## Work instructions
Return the entries below precisely, omitting nothing.
++++ Records to use ++++
-- ==== Sys2Proof/WellFormed.lean ====
section
/-! DEFINITION. Which terms of `Instr` an instruction word can stand for. The field widths are in the
types; the one relation between fields is that of the offset jump (30_encoding.md R91, R92). -/
namespace Sys2Proof

/-- `x = nnn[11:8]` for the offset jump, whose two fields overlap (R91, R92); every other term is an
instruction of the machine. -/
def Instr.wf : Instr → Bool
  | .jmpOff nnn x => decide (x = nnn.extractLsb' 8 4)
  | .cls | .ret | .jmp _ | .call _ | .skipEqImm _ _ | .skipNeImm _ _ | .skipEqReg _ _ => true
  | .movImm _ _ | .addImm _ _ | .mov _ _ | .or _ _ | .and _ _ | .xor _ _ | .add _ _ => true
  | .sub _ _ | .shr _ _ | .rsub _ _ | .shl _ _ | .skipNeReg _ _ | .ldi _ | .random _ _ => true
  | .draw _ _ _ | .skipKey _ | .skipNkey _ | .getDelay _ | .waitKey _ | .setDelay _ => true
  | .setSound _ | .addIndex _ | .font _ | .bcd _ | .store _ | .load _ => true

end Sys2Proof
end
++++
## Solved problem
-- ==== Sys2Proof/WellFormed.lean ====
section
/-! DEFINITION. Which terms of `Instr` an instruction word can stand for. The field widths are in the
types; the one relation between fields is that of the offset jump (30_encoding.md R91, R92). -/
namespace Sys2Proof

/-- `x = nnn[11:8]` for the offset jump, whose two fields overlap (R91, R92); every other term is an
instruction of the machine. -/
def Instr.wf : Instr → Bool
  | .jmpOff nnn x => decide (x = nnn.extractLsb' 8 4)
  | .cls | .ret | .jmp _ | .call _ | .skipEqImm _ _ | .skipNeImm _ _ | .skipEqReg _ _ => true
  | .movImm _ _ | .addImm _ _ | .mov _ _ | .or _ _ | .and _ _ | .xor _ _ | .add _ _ => true
  | .sub _ _ | .shr _ _ | .rsub _ _ | .shl _ _ | .skipNeReg _ _ | .ldi _ | .random _ _ => true
  | .draw _ _ _ | .skipKey _ | .skipNkey _ | .getDelay _ | .waitKey _ | .setDelay _ => true
  | .setSound _ | .addIndex _ | .font _ | .bcd _ | .store _ | .load _ => true

end Sys2Proof
end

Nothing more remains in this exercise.